* _Task details_
Where the string "ctxs" shows up in a line of the records, copy that line.

* _Information provided_
_ _ _
/-- A list with the element at a place changed. -/
def lset {α : Type} : List α → Nat → α → List α
  | [], _, _ => []
  | _ :: r, 0, v => v :: r
  | x :: r, n + 1, v => x :: lset r n v

/-! ## Changing one entry of a table of the state -/

def modCrew (s : State) (uid : Nat) (f : Crew → Crew) : State := { s with crews := tmod s.crews uid f }
def modTeam (s : State) (t : Nat) (f : Team → Team) : State := { s with teams := tmod s.teams t f }
def modAccess (s : State) (t : Nat) (f : Access → Access) : State :=
  modTeam s t fun tm => { tm with access := tm.access.map f }
def modGrid (s : State) (g : Nat) (f : Grid → Grid) : State := { s with grids := tmod s.grids g f }
def modCtx (s : State) (c : Nat) (f : Ctx → Ctx) : State := { s with ctxs := tmod s.ctxs c f }
def modDomain (s : State) (d : Nat) (f : Domain → Domain) : State := { s with domains := tmod s.domains d f }
def modCmd (s : State) (c : Nat) (f : Cmd → Cmd) : State := { s with cmds := tmod s.cmds c f }
def modQueue (s : State) (q : Nat) (f : LaunchQueue → LaunchQueue) : State := { s with queues := tmod s.queues q f }

/-! ## Memory cells

A store of bytes is a list of (address, byte) with rising addresses and no zero byte: an address that is not listed reads as
zero (log 1). -/

/-- The byte at an address. -/
def cellGet (m : List Host.Cell) (a : Nat) : Byte :=
  match m with
  | [] => 0
  | (x, b) :: r => if x = a then b else cellGet r a

/-- The cells with a byte written. -/
def cellSet (m : List Host.Cell) (a : Nat) (v : Byte) : List Host.Cell :=
  match m with
  | [] => if v = 0 then [] else [(a, v)]
  | (x, b) :: r =>
    if x = a then (if v = 0 then r else (a, v) :: r)
    else if a < x then (if v = 0 then (x, b) :: r else (a, v) :: (x, b) :: r)
    else (x, b) :: cellSet r a v

/-- The canonical form of a list of cells, above a bound: addresses rise and no byte is zero. -/
def cellsFrom (lo : Nat) : List Host.Cell → Bool
  | [] => true
  | (a, b) :: r => decide (lo ≤ a) && b != 0 && cellsFrom (a + 1) r

/-- The canonical form of memory. -/
def Memory.wf (m : List Host.Cell) : Bool := cellsFrom 0 m

/-- The bytes at an address upward. -/
def cellsRead (m : List Host.Cell) (a n : Nat) : List Byte := (List.range n).map fun i => cellGet m (a + i)

/-- The cells with bytes written from an address upward. -/
def cellsWrite (m : List Host.Cell) (a : Nat) : List Byte → List Host.Cell
  | [] => m
  | b :: bs => cellsWrite (cellSet m a b) (a + 1) bs

/-! ## Lane masks -/

/-- The lanes of a mask, ascending. -/
def lanesOf (m : Mask) : List Nat := (List.range 64).filter fun i => m.getLsbD i

/-- The mask of a list of lanes. -/
def maskOf (ls : List Nat) : Mask := ls.foldl (fun m i => m ||| (1#64 <<< i)) 0

/-- The lowest lane of a mask; 64 for none. -/
def lowLane (m : Mask) : Nat := ((List.range 64).find? fun i => m.getLsbD i).getD 64

/-! ## Causes (R244, R397) -/

/-- CAUSE codes of R397. -/
def Cause.code : Cause → Nat
  | .illegalPad => 1 | .illegalOp => 2 | .illegalField => 3 | .illegalReg => 4 | .copyRights => 5 | .pcAlign => 6
  | .stallShort => 7 | .illegalWidth => 8 | .addrNoncanon => 9 | .addrReserved => 10 | .clusterWindow => 11
  | .scratchBounds => 12 | .misaligned => 13 | .windowAtomic => 14 | .xlateInvalid => 15 | .xlateFormat => 16
  | .xlatePerm => 17 | .poison => 18 | .sysregDenied => 19 | .codeRetired => 20 | .descTorn => 21 | .cmdRange => 22
  | .remoteTeam => 23 | .copyQuota => 24 | .frameFormat => 25 | .fredMismatch => 26 | .convDesc => 27 | .mmaType => 28
  | .sparseMeta => 29 | .segInvalid => 30 | .graphInvalid => 31 | .graphTooLarge => 32 | .streamFull => 33
  | .streamDir => 34 | .spawnTarget => 35 | .launchInvalid => 36 | .txIrrevocable => 37 | .debugDenied => 38
  | .writeDropped => 39 | .trap => 40 | .bkpt => 41 | .waitCycle => 42 | .arithTrap => 43 | .handlerFault => 44

/-- Cause codes of R244. -/
def Arith.code : Arith → Nat
  | .divz => 1 | .divovf => 2 | .invalid => 3 | .fdivz => 4 | .overflow => 5 | .cvtSpecial => 6 | .quantSpecial => 7
  | .accSat => 8 | .fredClamp => 9

/-! ## Numbers the model hands out -/

/-- The next number for a thing the model makes, and the state that has handed it out. -/
def takeUid (s : State) : Nat × State := (s.nums.uid, { s with nums := { s.nums with uid := s.nums.uid + 1 } })

/-- A free value (log 2). -/
def takeFree (s : State) : W64 × State :=
  (Config.freeWord (2 * s.nums.fresh + 1), { s with nums := { s.nums with fresh := s.nums.fresh + 1 } })

/-- n free bytes (log 2). -/
def takeFreeBytes (s : State) (n : Nat) : List Byte × State :=
  let k := (n + 7) / 8
  ((((List.range k).map fun i => toBytes 8 (Config.freeWord (2 * (s.nums.fresh + i) + 1)).toNat).flatten).take n,
   { s with nums := { s.nums with fresh := s.nums.fresh + k } })

/-! ## Units -/

/-- What issues: a crew or an access thread. -/
inductive Body where
  | crew (c : Crew)
  | ap (a : Access)
  deriving DecidableEq, Repr

/-- The issuing unit's registers and groups. -/
def bodyOf (s : State) : UnitRef → Option Body
  | .crew uid _ => match tget s.crews uid with | some c => some (.crew c) | none => none
  | .access t => match tget s.teams t with
    | some tm => (match tm.access with | some a => some (.ap a) | none => none)
    | none => none

/-- The state with a unit's registers and groups put back. -/
def putBody (s : State) (u : UnitRef) (b : Body) : State :=
  match u, b with
  | .crew uid _, .crew c => { s with crews := tset s.crews uid c }
  | .access t, .ap a => { s with teams := tmod s.teams t fun tm => { tm with access := some a } }
  | _, _ => s

/-- The issue group of a unit: for a crew, the group whose lowest lane is named. -/
def groupOf (b : Body) (u : UnitRef) : Option Group :=
  match b, u with
  | .crew c, .crew _ lane => c.groups.find? fun g => lowLane g.mask == lane
  | .ap a, .access _ => some a.grp
  | _, _ => none

/-- The unit with its issue group replaced by others (none where its lanes have left). -/
def setGroups (b : Body) (u : UnitRef) (gs : List Group) : Body :=
  match b, u with
  | .crew c, .crew _ lane =>
    .crew { c with groups := gs.filter (fun g => g.mask != 0) ++ c.groups.filter (fun g => lowLane g.mask != lane) }
  | .ap a, _ => match gs with
    | g :: _ => .ap { a with grp := g }
    | [] => .ap a
  | b, _ => b

def Body.isAp : Body → Bool
  | .ap _ => true
  | .crew _ => false
def Body.toks : Body → List Token
  | .crew c => c.toks
  | .ap a => a.toks
def Body.setToks (b : Body) (t : List Token) : Body :=
  match b with
  | .crew c => .crew { c with toks := t }
  | .ap a => .ap { a with toks := t }
def Body.results : Body → List Result
  | .crew c => c.results
  | .ap a => a.results
def Body.setResults (b : Body) (r : List Result) : Body :=
  match b with
  | .crew c => .crew { c with results := r }
  | .ap a => .ap { a with results := r }
def Body.held : Body → Option Nat
  | .crew c => c.held
  | .ap a => a.held
/-- A unit held by a fault, or no longer: the groups of a held crew are out of play. -/
def Body.setHeld (b : Body) (h : Option Nat) : Body :=
  match b with
  | .crew c => .crew { c with held := h, groups := if h.isSome then c.groups.map fun g => { g with inPlay := false } else c.groups }
  | .ap a => .ap { a with held := h }

/-- The team of a unit; none for spawned threads (R348). -/
def teamOf (s : State) : UnitRef → Option Nat
  | .crew uid _ => match tget s.crews uid with
    | some c => (match c.owner with | .team t => some t | .pool _ => none)
    | none => none
  | .access t => some t

/-- The context, grid and core of a unit. -/
def ctxOf (s : State) : UnitRef → Nat
  | .crew uid _ => match tget s.crews uid with | some c => c.ctx | none => 0
  | .access t => match tget s.teams t with | some tm => tm.ctx | none => 0
def gridOf (s : State) : UnitRef → Nat
  | .crew uid _ => match tget s.crews uid with | some c => c.grid | none => 0
  | .access t => match tget s.teams t with | some tm => tm.grid | none => 0
def coreOf (s : State) : UnitRef → Nat
  | .crew uid _ => match tget s.crews uid with | some c => c.core | none => 0
  | .access t => match tget s.teams t with | some tm => tm.core | none => 0

/-- The device-wide number of a crew's quarter. -/
def Crew.quarterId (c : Crew) : Nat := 4 * c.core + c.quarter

/-- A core, cluster, die, quarter or line of the state, with the value it has before anything happened to it. -/
def Core.fresh : Core :=
  { l1 := [], uses := [], icache := [], deque := [], aebuf := [], forward := [], gated := false, idleFrom := 0, clockOff := 0,
    vacated := none }
def coreAt (s : State) (n : Nat) : Core := (tget s.cores n).getD Core.fresh
def setCore (s : State) (n : Nat) (c : Core) : State := { s with cores := tset s.cores n c }
def clusterAt (s : State) (n : Nat) : Cluster := (tget s.clusters n).getD { cache := [], uses := [], icache := [] }
def setCluster (s : State) (n : Nat) (c : Cluster) : State := { s with clusters := tset s.clusters n c }
def dieAt (s : State) (n : Nat) : Die := (tget s.dies n).getD { power := .a0, divert := [], moved := [] }
def setDie (s : State) (n : Nat) (d : Die) : State := { s with dies := tset s.dies n d }
/-- An accumulator with VALID, DIRTY and INFLIGHT clear (R37). -/
def Acc.fresh : Acc := { valid := false, dirty := false, inflight := false, int := false, elems := List.replicate 256 0 }
def Quarter.fresh : Quarter :=
  { accs := List.replicate 8 Acc.fresh, holder := none, run := none, bins := List.replicate 16 none, last := 0 }
def quarterAt (s : State) (n : Nat) : Quarter := (tget s.quarters n).getD Quarter.fresh
def setQuarter (s : State) (n : Nat) (q : Quarter) : State := { s with quarters := tset s.quarters n q }
/-- The die whose HBM holds a physical address (R291). -/
def homeDie (pa : Nat) : Nat := pa / 0x3000000000

/-- A line of die 0 not yet in any L2: version 0, no read count (R143, R145). -/
def Line.fresh : Line :=
  { version := 0, rc := none, slices := [], tokens := [0, 0, 0, 0], recent := none, holder := none, failed := [], treat := .normal }
/-- A line not yet in any L2, with all tokens at its HBM's die. -/
def Line.freshAt (n : Nat) : Line := let d := homeDie (128 * n); { Line.fresh with tokens := [d, d, d, d] }
def lineAt (s : State) (n : Nat) : Line := (tget s.lines n).getD (Line.freshAt n)
def setLine (s : State) (n : Nat) (l : Line) : State := { s with lines := tset s.lines n l }

/-- The power state of a die that runs: A1 while the management controller holds every die there (R392). -/
def awake (s : State) : DiePower := if s.thermal.capped then .a1 else .a0

/-- A core on which work is placed leaves C1, and its die C2 (R391). -/
def wakeCore (s : State) (core : Nat) : State :=
  let c := coreAt s core
  let s1 := if c.gated then
      setCore s core { c with gated := false, clockOff := c.clockOff + (s.clock - c.idleFrom), idleFrom := s.clock } else s
  let d := dieAt s1 (core / 32)
  if d.power = .c2 then setDie s1 (core / 32) { d with power := awake s1 } else s1

/-- `%clock` as a core counts it: the cycles in which it was gated are missing (R391). -/
def coreClock (s : State) (core : Nat) : Nat := s.clock - (coreAt s core).clockOff

/-- A core that has just lost work: its idle time counts from now (R391). -/
def idleNow (s : State) (core : Nat) : State := setCore s core { coreAt s core with idleFrom := s.clock }

/-- The control registers of a context (R46). -/
def ctlOf (s : State) (ctx : Nat) : CtlRegs := match tget s.ctxs ctx with | some c => c.regs | none => CtlRegs.reset

/-- The effective values that a grid's launch bound (R32). -/
def zoneOf (s : State) (grid : Nat) : Option Zone := match tget s.grids grid with | some g => g.zones.head? | none => none

/-! ## Allocation sizes (R21, R49, R79) -/

/-- Threads in a team of a grid. -/
def Kernel.logBytes (k : Kernel) (threads : Nat) : Nat := threads * (k.logsR + k.logsW) * 16
/-- The declared crew width, or 32 (R19). -/
def Kernel.w (k : Kernel) : Nat := if k.width = 0 then 32 else k.width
_ _ _
* _Answer to this problem_
def modCtx (s : State) (c : Nat) (f : Ctx → Ctx) : State := { s with ctxs := tmod s.ctxs c f }
def ctlOf (s : State) (ctx : Nat) : CtlRegs := match tget s.ctxs ctx with | some c => c.regs | none => CtlRegs.reset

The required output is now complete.